The art of the fly
CAMP SHERMAN — Lee Clark walked the banks of Central Oregon’s famed Metolius River five decades ago with a pocket full of opportunity.
Clark regularly gave away his newly minted Clark’s Stone Fly in hopes that the concoction of deer hair, tinsel and macrame would take hold among the fly-fishing community.
“All I asked was for them to take a picture of the fish they caught with a Clark’s Stone Fly,” he says.
Then one day Clark asked a fellow fly-fisher what he should do with this ground-breaking imitation of a golden stonefly.
“I told him, ‘I have a fly pattern that really catches fish’, and I asked him, ‘Should I share it, or keep it to myself?’”
The crotchety fly-fisher’s advice was to keep it a secret, but Clark, a life-long art teacher, rejected the idea, and the angling world is much better for it.
Clark has shared his now-famous stonefly pattern with the world, and it’s helping everyone from novice anglers to persnickety partisans catch more wild trout on rivers such as the Metolius, one of the toughest rivers in the West to fish.

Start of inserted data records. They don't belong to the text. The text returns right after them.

-- ==== Sys2Proof/Machine/Boot.lean ====
section
/-!
DEFINITION. Boot, power and RETENTION (12_modes_and_startup.md R332 to R339, R344, R346), life-cycle, secure bank, tamper,
debug certificate, boundary scan, scrubbing (13_memory_and_security.md R353 to R369).
-/
namespace Sys2Proof.Machine

/-! ### The secure bank -/

/-- The security part after a change of it. -/
def updSec (s : State) (f : Secure → Secure) : State := { s with sec := f s.sec }

/-- R364, R369: a wipe: the bank is zero, the cause and the calendar time are recorded. Without main power the duty counter
takes it at the next boot. -/
def wipeBank (s : State) (cause : Nat) : State :=
  let st := reg s (.chip 0x44)
  let seen := if cause ≤ 4 then 2 ^ (cause - 1) else if cause = 5 then 0x10 else 0
  let st1 := setFld (setFld st 23 16 (satAdd 8 (fld st 23 16) 1)) 11 8 cause ||| word seen
  let s1 := setReg (setReg (setReg s (.chip 0x44) st1) (.chip 0x45) (loWord s.life.cal)) (.chip 0x46) (hiWord s.life.cal)
  let s2 := updSec s1 (fun x => { x with bankValid := false, rebuild := true, floor := 0 })
  if alive s then dutyAdd s2 42 1 else updSec s2 (fun x => { x with wipesOff := x.wipesOff + 1 })

/-- SECURE_BANK_REBUILD (R364, R360): Ulueth restores the floor and makes a new export key. -/
def doSecureBankRebuild (s : State) : State :=
  if alive s && s.sec.rebuild then
    updSec s (fun x =>
      { x with bankValid := true, rebuild := false, bankGen := x.bankGen + 1, floor := x.rollback,
               exportKey := x.exportKey + 1 })
  else s

/-- R369: the mode of a tamper input: active high or active low. -/
def tamperArmed (s : State) (c : TamperCause) : Bool :=
  match c with
  | .input n =>
    let m := regFld s (.chip 0x43) (2 * n.val + 1) (2 * n.val)
    decide (m = 1 ∨ m = 2)
  | .mesh => regBit s (.chip 0x43) 8

/-- TAMPER (R365): in every mode, RETENTION included. -/
def doTamper (c : TamperCause) (s : State) : State :=
  if tamperArmed s c then
    wipeBank s (match c with
      | .input n => n.val + 1
      | .mesh => 5)
  else s

/-- VBAT_LOSS (R364, R368, R370): with main power absent the battery domain loses all supply. -/
def doVbatLoss (s : State) : State :=
  if s.sys.mode ≠ .retention then s
  else
    let s1 := [0x43, 0x44, 0x45, 0x46].foldl (fun z o => setReg z (.chip o) 0) s
    let s2 := updLife (setWork (setReg s1 (.life 0x07) 0) (.life 0x07) 0) (fun l =>
      { l with cal := 0, secTick := s.time.tick, calValid := false, trim := 0 })
    updSec s2 (fun x => { x with bankValid := false, bankGen := 0, floor := 0 })

/-! ### Images -/

/-- R359: the header of a firmware image and the outcome of its checks. -/
def imageInfo (bs : List Byte) : ImageInfo :=
  let at_ := fun (o n : Nat) => leNat ((bs.drop o).take n)
  let len := at_ 12 4
  let whole := (bs ++ List.replicate (224 + len) 0).take (224 + len)
  { version := BitVec.ofNat 32 (at_ 4 4), patch := BitVec.ofNat 16 (at_ 8 2), rollback := at_ 10 1,
    lcMask := BitVec.ofNat 8 (at_ 11 1), tooLarge := decide (len % 16 ≠ 0 ∨ 1536 * 1024 < 224 + len),
    signed := Config.authentic whole Config.rootKey, decrypts := Config.decrypts whole }

/-- R356: the code of a life-cycle state. -/
def lcCode (l : LifeCycle) : Nat :=
  match l with
  | .blank => 0
  | .development => 1
  | .production => 2
  | .returned => 3
  | .decommissioned => 4

/-- R335, R337, R359, R360: the RESULT of the first check that an image fails. -/
def imageResult (s : State) (i : ImageInfo) : Option Byte :=
  if i.tooLarge then some 0x08
  else if !i.signed then some 0x04
  else if !i.decrypts then some 0x05
  else if i.rollback < s.sec.rollback then some 0x06
  else if !bit i.lcMask (lcCode s.sec.lc) then some 0x07
  else none

/-- R344, R359: the bytes of staged firmware in the boot flash. -/
def stagedBytes (s : State) : List Byte :=
  let n := match s.sec.flash.getLast? with
    | some c => c.1 + 1
    | none => 0
  (List.range n).map (fun a => memGet (zeroMem 8) s.sec.flash a)

/-! ### The boot flow -/

/-- The boot part after a change of it. -/
def updBoot (s : State) (f : Boot → Boot) : State := { s with boot := f s.boot }

/-- R337: an image is tried. -/
def tryImage (s : State) (i : ImageInfo) (from_ : Boot → Boot) : State × Bool :=
  let n := BitVec.ofNat 8 (satAdd 8 s.boot.attempts.toNat 1)
  match imageResult s i with
  | none =>
    (updBoot s (fun b => from_ { b with attempts := n, result := 0, phase := 8, flow := .ready i, version := i.version,
                                        patch := i.patch }), true)
  | some r => (updBoot s (fun b => { b with attempts := n, result := r }), false)

/-- R335, R336, R338: no image of the flash is usable. -/
def noFlashImage (s : State) : State :=
  match s.host.transport with
  | .pcie => updBoot s (fun b => { b with flow := .waiting, hostWait := true, phase := 6 })
  | .spi => updBoot s (fun b => { b with flow := .failed })

/-- R335: the current image, else what R336 or R338 gives. -/
def tryCurrent (s : State) : State :=
  match s.boot.find.current with
  | none => noFlashImage (updBoot s (fun b => { b with result := 3 }))
  | some i =>
    let r := tryImage s i (fun b => b)
    if r.2 then r.1 else noFlashImage r.1

/-- R335: the staged image first, when it is marked. One that verifies becomes the current image. -/
def tryImages (s : State) : State :=
  if !s.sec.mark then tryCurrent s
  else
    let i := imageInfo (stagedBytes s)
    let r := tryImage (updSec s (fun x => { x with mark := false })) i (fun b =>
      { b with staged := true, find := { b.find with current := some i } })
    if r.2 then updSec r.1 (fun x => { x with stage := .none, flash := [] })
    else tryCurrent (updBoot r.1 (fun b => { b with fallback := true }))

/-- R334: the ticks in which the steps 1 to 5 of a boot that begins in the present tick end, each with the phase that follows:
free values within the bounds of the steps (log entry 47). -/
def bootTicks (s : State) : List (Nat × Byte) :=
  let rise := s.time.tick
  let step := fun (l : List (Nat × Byte)) (x : Nat × Nat × Byte) =>
    let last := ((l.getLast?).map (·.1)).getD rise
    l ++ [(last + 1 + (Config.freeValue (s.freshN + x.1)).toNat % (rise + x.2.1 - last), x.2.2)]
  [(0, 800000, 2), (1, 16000000, 3), (2, 17600000, 4), (3, 64000000, 5), (4, 136000000, 8)].foldl step []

The fly is a staple on the Metolius, which is home to a hatch of golden stoneflies that runs into the fall. It is also a standard for the Deschutes River, the upper Rogue River and other Western streams that sport hatches of this largest of aquatic bugs.
Clark’s Stone Flies are in every serious fly-fisher’s box, and the Internet is awash with recipes for tying this particular fly.
“I walked away from that guy thinking his advice was not right,” says Clark, now 82 years old and still fishing the Metolius on forays from his St. Helens home with his son, Gerry.
“I’m an educator,” he says. “I love to share what I know. So I didn’t follow his instructions.”
Clark still ties his own stoneflies for himself and friends, while the pattern is tied professionally by Umpqua Feather Merchants under an agreement with Clark.
The fly is one of many to imitate golden stoneflies, or salmonflies, while they are mating and laying eggs in cold Western streams like the Metolius.
Many stonefly imitations are tied with foam bodies, and thus are tough to cast. The Clark’s Stone Fly, however, is a mix of tinsel, deer hair and hackle that cuts through the air for easy casting.
It also rides low in the water, and its body seems to pulsate like a real bug.
The trick, Clark says, is in the body material — used in many art classes of the 1970s — macrame. That poly-yarn was used to make some of the worst pot-holders and plant hangars of that generation, but Clark saw how his students combed out the artificial fibers and thought they would make a perfect stonefly body when dyed with an orange hue.
He tried out his fly on the finicky Metolius and found it was a real winner.
Clark regularly talked up his fly to anglers, often giving away dozens a day in hopes that it would catch on.
“I set out to tie a fly that would become famous,” he says.
Clark eventually sold his pattern to a company for commercial tying, thinking his days of teaching art in St. Helens along the shores of the Columbia River would quickly be over.
“I thought I was going to make a million bucks,” Clark laughs. “I thought thousands of people were going to buy this fly. I had it in my mind that I was going to get rich. Then I got the first royalty check.”
It was a whopping 67 cents. Not even worth the paper on which is was printed.
“And that was for a three- or four-month period,” he says.
Clark and Gerry, who also ties a version of the famous fly, still fish the Metolius regularly, wading the crystal-clear water in search of rising redband trout, rainbow trout and the occasional brown trout.
“This fly catches a lot of trout,” Clark says. “It also catches a lot of fly-fishers. It’s given me the opportunity to meet a lot of people on the river. Some lifelong friends. People like the Clark’s Stone Fly. And they remember it.”